What good did that post make? Make you feel good?



Pocboy said:


> OMG, not the rfa home office! Wow, now all three rfa employees are working to debunk something that never existed. It must be sad to be involved in an organization whose sole purpose seems to be trying to play catch up with the bigger guys and having to rely on "information" that's not real to give your selves meaning.


----------



## jim smarr (May 21, 2004)

*ernest lol*

We have a large group of Affiliated Members that belong to other organizations under the umbrella of a group membership. They get a group rate.

Like I said if you look at the chart the fishing lottery has the numbers at 75/25 as far as paid individual memberships reported. We have the same numbers with affilated groups. I am sure it is a big surprise to you that other groups would support the RFA via a group affiliation. Many are seeing the true blue differences between the two groups.

By the way we need to get every RFA Member to get four friends this year to join and we would be ahead for your next report. LOL


----------



## MarkD (Feb 15, 2005)

Gilbert said:


> I'll give you one thing, your persistent. :work:


and correct as well. Persistent and correct.


----------



## jim smarr (May 21, 2004)

Mark you are testing my new "Kinder Gentler" mood. lol You boys are too funny.


----------



## bob zales II (Nov 16, 2007)

to the question about Benny's paper, I am not sure how that will be handled by the ssc. I understand it basically says shrimp bycatch of age 0 and 1 red snapper does not make any difference because the age 0 and 1s would have died any way. Before the last 4 or 5 years that may have made some sense to me, but since shrimping in the gulf has gotten less and less and red snapper has increased more and more, I wonder if there is some correlation.


----------



## Haute Pursuit (Jun 26, 2006)

Ernest said:


> Jim, I'm confused. Does this little chart accurately reflect the IRS filings of RFA for the period 2005-2007? I got this off another site, so its not my info.
> 
> So, what are the numbers of dues paying members in Texas and nation wide for RFA?

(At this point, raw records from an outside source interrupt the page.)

/-- A step that transmits: also a step that answers a next state, from a state that meets the invariant. -/
theorem witness_OnlyValidFramesAreAnswered :
    ∃ u, readFrame.Inv ∧ readFrame.polls 106 [] ∧ step readFrame = .next u ∧ u.tx ≠ readFrame.tx := by
  have h : sent (step readFrame) = some [0x01#8, 0x03#8, 0x04#8, 0x00#8, 0x0A#8, 0x00#8, 0x14#8, 0xDA#8, 0x3E#8] := by decide +kernel
  generalize hs : step readFrame = r at h
  cases r with
  | next u =>
    refine ⟨u, readFrame_inv, readFrame_polls, rfl, ?_⟩
    have ht : u.tx = [0x01#8, 0x03#8, 0x04#8, 0x00#8, 0x0A#8, 0x00#8, 0x14#8, 0xDA#8, 0x3E#8] := Option.some.inj h
    rw [ht]
    decide
  | fault r => cases h
  | refused r => cases h

theorem witness_ResetEvent : ({ sample with host := [.reset] } : State).host = .reset :: [] := by decide

/-- A state that meets the invariant, whatever the events to come. -/
theorem sample_inv_withHost (events : List HostEvent) : ({ sample with host := events } : State).Inv :=
  ⟨sample_inv.parameters, sample_inv.bufCells, sample_inv.lenBound, sample_inv.lastByteTime, sample_inv.idleBeforeFirstPoll, sample_inv.table⟩

/-- The last cell of the table, and the first that is not there. -/
theorem witness_HostWrite :
    (({ sample with host := [.hostWrite 2 5#16] } : State).Inv ∧ ({ sample with host := [.hostWrite 2 5#16] } : State).host = .hostWrite 2 5#16 :: [] ∧
      2 < sample.cfg.count) ∧
    (({ sample with host := [.hostWrite 3 5#16] } : State).Inv ∧ ({ sample with host := [.hostWrite 3 5#16] } : State).host = .hostWrite 3 5#16 :: [] ∧
      sample.cfg.count ≤ 3) :=
  ⟨⟨sample_inv_withHost _, rfl, by decide⟩, ⟨sample_inv_withHost _, rfl, by decide⟩⟩

theorem witness_ReceivedBytes : ({ sample with host := [.rx [0x01#8]] } : State).host = .rx [0x01#8] :: [] := by decide

/-- The legal configuration with the largest values (R6). -/
def legalCfg : Cfg := { slaveAddr := 247#8, count := 65536, tSilence := 0 }

/-- Slave address 247 is legal and 248 is not, a RESP_CAP of 260 is not legal (R6); after a POLL step no configuration is taken. -/
theorem witness_Configuration :
    (State.reset.phase ≠ .polled ∧ capsLegal State.reset.caps = true ∧ cfgLegal legalCfg = true) ∧
      cfgLegal { legalCfg with slaveAddr := 248#8 } = false ∧ capsLegal { frameCap := 16, respCap := 260 } = false ∧
      sample.phase = .polled := by decide

theorem witness_PollNeedsConfiguration :
    (({ State.reset with host := [.poll 0] } : State).host = .poll 0 :: [] ∧ State.reset.phase = .unconfigured) ∧
      ({ sample with host := [.reset, .poll 0] } : State).host = .reset :: .poll 0 :: [] ∧
      ({ sample with host := [.reset, .configure legalCfg, .poll 0] } : State).host = .reset :: .configure legalCfg :: .poll 0 :: [] ∧
      capsLegal sample.caps = true ∧ cfgLegal legalCfg = true := by decide

/-- One step from each phase: a reset event after a POLL step, and a configuration before one and again before one. -/
theorem witness_ConfigurationIsConstant :
    (∃ t, step { sample with host := [.reset] } = .next t ∧ sample.phase = .polled) ∧
      (∃ t, step { State.reset with host := [.configure legalCfg] } = .next t ∧ State.reset.phase = .unconfigured) ∧
      (∃ t, step { State.reset with phase := .configured, host := [.reset] } = .next t ∧ t.phase = .unconfigured) :=
  ⟨⟨_, rfl, rfl⟩, ⟨_, rfl, rfl⟩, ⟨_, rfl, rfl⟩⟩

theorem witness_PlacedTableWord : State.reset.Inv ∧ (255 : Nat) < 256 :=
  ⟨⟨by decide, by decide, by decide, by decide, by decide, by decide⟩, by decide⟩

I bet if you took the clueless STAR entrants out of the equation that chart would be flat with RFA/CCA. Try it and see...


----------



## Haute Pursuit (Jun 26, 2006)

Ernest said:


> So, what are the numbers of dues paying members in Texas and nation wide for RFA?

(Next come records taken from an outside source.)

-- ==== Sys2Proof/Machine/Dispatch.lean ====
section
/-! DEFINITION. One arm per row of spec/opcode_table.json. -/

namespace Sys2Proof.Machine

def exec (i : Instr) (s : State) : Host.Outcome State Fault Refusal :=
  match i with
  -- host operations
  | .init rs en d4 d5 d6 d7 => Sys2Proof.Machine.execInit rs en d4 d5 d6 d7 s
  | .clear => Sys2Proof.Machine.execClear s
  | .setCursor row column => Sys2Proof.Machine.execSetCursor row column s
  | .print text => Sys2Proof.Machine.execPrint text s
  | .printGlyph code => Sys2Proof.Machine.execPrintGlyph code s
  | .createGlyph index bitmap => Sys2Proof.Machine.execCreateGlyph index bitmap s
  -- primitives
  | .pulseEnable => Sys2Proof.Machine.execPulseEnable s
  | .transmitNibble v => Sys2Proof.Machine.execTransmitNibble v s
  | .sendByte value isData => Sys2Proof.Machine.execSendByte value isData s
  | .sendCommand value => Sys2Proof.Machine.execSendCommand value s
  | .sendData value => Sys2Proof.Machine.execSendData value s
  -- bus words
  | .resetNibble => Sys2Proof.Machine.execResetNibble s
  | .mode4Nibble => Sys2Proof.Machine.execMode4Nibble s
  | .functionSet l n f x => Sys2Proof.Machine.execFunctionSet l n f x s
  | .displayControl d c b => Sys2Proof.Machine.execDisplayControl d c b s
  | .clearDisplay => Sys2Proof.Machine.execClearDisplay s
  | .entryModeSet m sh => Sys2Proof.Machine.execEntryModeSet m sh s
  | .setDdramAddr a => Sys2Proof.Machine.execSetDdramAddr a s
  | .setCgramAddr a => Sys2Proof.Machine.execSetCgramAddr a s
  | .writeData d => Sys2Proof.Machine.execWriteData d s

end Sys2Proof.Machine
end

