-- ==== Sys2Proof/Certificates/Slice0/Obligations.lean ====
section
/-! DEFINITION. The statements for the provers, from the numbered rules of spec/. Each holds for every configuration, every
failure model of the providers and every state, but for what its hypotheses ask. -/

open Sys2Proof Sys2Proof.Machine

/-! ## Reset, step, host command stream -/

/-- R41, R200: the state after reset, and that the block then waits. The configuration values are the spec's
defaults (R8, R9, R84), `stream`, `foreignPins` and `ground` empty the model's choice (logs 9, 3, 6). -/
def Obligations.ResetStateAndWaiting : Prop :=
  State.reset.seq = .unpowered ∧ State.reset.handle = none ∧ State.reset.busy = false ∧
    (∀ p, (State.reset.pins.get p).dir = .unknown ∧ (State.reset.pins.get p).level = .unknown) ∧
    State.reset.trace = [] ∧ State.reset.refused = false ∧ State.reset.providerFault = false ∧
    State.reset.config = ⟨2, 16, 50, 5, 5, 1, 2, 1, 1, 100, 0x28, 0x0C, 0x01, 0x80, 0x06, 0x40⟩ ∧
    step State.reset = .next State.reset

/-- The invariant holds at reset. -/
def Obligations.ResetMeetsTheInvariant : Prop := State.reset.Inv

/-- R110, R170, U10: a step of an illegal configuration is refused; of a legal one it answers a next state,
never a fault and never a refusal. -/
def Obligations.StepAnswersNextExactlyWhenConfigurationLegal : Prop :=
  ∀ s : State, (¬ s.config.legal → step s = .refused .illegalConfiguration) ∧
    (s.config.legal → ∃ t, step s = .next t)

/-- R63, R73: a step runs the operation decoded from the stream, with its bytes consumed. -/
def Obligations.StepRunsTheDecodedOperation : Prop :=
  ∀ (s : State) (i : Instr) (rest : List Byte), s.config.legal → s.busy = false →
    decode s.stream = .instr i rest → step s = exec i { s with stream := rest }

/-- R63, R72, R73, D22: whatever follows it in the stream, one whole well-formed host operation is consumed
and run. -/
def Obligations.StepConsumesOneWholeOperation : Prop :=
  ∀ (s : State) (i : Instr) (rest : List Byte), s.config.legal → s.busy = false →
    i.layer = .host → i.wellFormed = true → s.stream = encode i ++ rest →
      step s = exec i { s with stream := rest }

/-- R200, R178, R180: with an empty stream the block waits; while busy, which after a step is only so after a
provider failure, nothing is accepted. -/
def Obligations.StepWaitsWhenIdleOrBusy : Prop :=
  ∀ s : State, s.config.legal → s.stream = [] ∨ s.busy = true → step s = .next s

/-- R90, R179: a reserved opcode byte, whatever follows, and every proper beginning of an operation's bytes
are refused as malformed: only the marks and the stream change. What is left of the stream is the
model's choice (log 7), as is that the run goes on (log 5). -/
def Obligations.MalformedRequestIsRefused : Prop :=
  ∀ s : State, s.config.legal → s.busy = false →
    ((∃ b rest, s.stream = b :: rest ∧ (b.toNat = 0 ∨ 7 ≤ b.toNat)) ∨
      (∃ i n, i.layer = .host ∧ i.wellFormed = true ∧ 0 < n ∧ n < (encode i).length ∧
        s.stream = (encode i).take n)) →
    step s = .next { s with
      stream := streamAfterMalformed s.stream, refused := true, ground := some .malformed }

/-! ## Encodings -/

/-- R72, R73: every well-formed host operation, with every operand, decodes from its own encoding, whatever
follows it. -/
def Obligations.HostOperationsDecodeFromTheirEncoding : Prop :=
  ∀ (i : Instr) (rest : List Byte), i.layer = .host → i.wellFormed = true →
    decode (encode i ++ rest) = .instr i rest

/-- R71, R72, R73: what the host stream decodes to is a well-formed host operation, never a primitive or a
bus word, and the bytes are its encoding. -/
def Obligations.DecodedBytesAreTheEncoding : Prop :=
  ∀ (bytes rest : List Byte) (i : Instr), decode bytes = .instr i rest →
    bytes = encode i ++ rest ∧ i.layer = .host ∧ i.wellFormed = true

/-- R83: a bus word decodes to a row of the table exactly if it is that row's encoding. -/
def Obligations.BusWordsDecodeAndEncodeAgree : Prop :=
  ∀ (w : BusWord) (i : Instr), decodeBus w = some i ↔ encodeBus i = some w

/-- A few words written out from R72, R81 and R83. -/
def Obligations.WordsOfTheSpecDecode : Prop :=
  decode [0x01, 2, 3, 4, 5, 6, 7] = .instr (.init 2 3 4 5 6 7) [] ∧
    decode [0x03, 0x01, 0x05, 0x02] = .instr (.setCursor 1 5) [0x02] ∧
    decode [0x04, 0x02, 0x48, 0x69] = .instr (.print [0x48, 0x69]) [] ∧
    decode [0x07, 0x00] = .reservedOpcode 0x07 ∧
    decodeBus ⟨false, 0b00101000⟩ = some (.functionSet false true false 0) ∧
    decodeBus ⟨false, 0b11000101⟩ = some (.setDdramAddr 0x45) ∧
    decodeNibble ⟨false, 0b0011⟩ = some .resetNibble

/-! ## The Protocol Engine -/

/-- R100. The next state differs from the old one in the trace, which grows by the six events, and in the
pin shadow those events give; there is no host encoding. -/
def Obligations.PulseEnableEmitsLowHighLow : Prop :=
  encode .pulseEnable = [] ∧ ∀ (s : State) (h : Handle), s.engineOn h →
    let es : List Event := [.lo h.en, .dus s.config.tEPre, .hi h.en, .dus s.config.tEWidth,
      .lo h.en, .dus s.config.tEPost]
    s.quiet es → exec .pulseEnable s = .next { s with
      trace := s.trace ++ es, pins := s.pins.applyAll es }

/-- R45, R102: bit 0 on D4 to bit 3 on D7, every pin written, then the pulse. -/
def Obligations.TransmitNibbleDrivesD4ToD7ThenPulses : Prop :=
  ∀ (s : State) (h : Handle) (v : Nibble), s.engineOn h →
    let bit : PinId → Nat → Event := fun p k => if v.getLsbD k then .hi p else .lo p
    let es : List Event := [bit h.d4 0, bit h.d5 1, bit h.d6 2, bit h.d7 3,
      .lo h.en, .dus s.config.tEPre, .hi h.en, .dus s.config.tEWidth, .lo h.en, .dus s.config.tEPost]
    s.quiet es → exec (.transmitNibble v) s = .next { s with
      trace := s.trace ++ es, pins := s.pins.applyAll es }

Why would you care if you were not crapping your pants a little???


----------



## jim smarr (May 21, 2004)

*HAUTE*

One thing we do that the other guys don't do is have many members buy a 3 year membership. So for three years they would not show on the report. I am not worried about ernnie and his crew or their ankle biting. 
We are closer than they think in Texas.lol


----------



## Unbound (Jul 12, 2004)

It appears that when trying to defend a defenseless proposal, the defenders best defense is to resort to a _my thingy is bigger than your thingy_ defense.


----------



## Pocboy (Aug 12, 2004)

It appears that when trying to bash an organization, the bashers best attack is to rely on a proposal that is not worth the paper it was printed on will never be anything that organization will push for. (But the attacks will continue because the attackers don't know what else to do).


----------



## Swells (Nov 27, 2007)

Pocboy said:


> It appears that when trying to bash an organization, the bashers best attack is to rely on a proposal that is not worth the paper it was printed on will never be anything that organization will push for. (But the attacks will continue because the attackers don't know what else to do).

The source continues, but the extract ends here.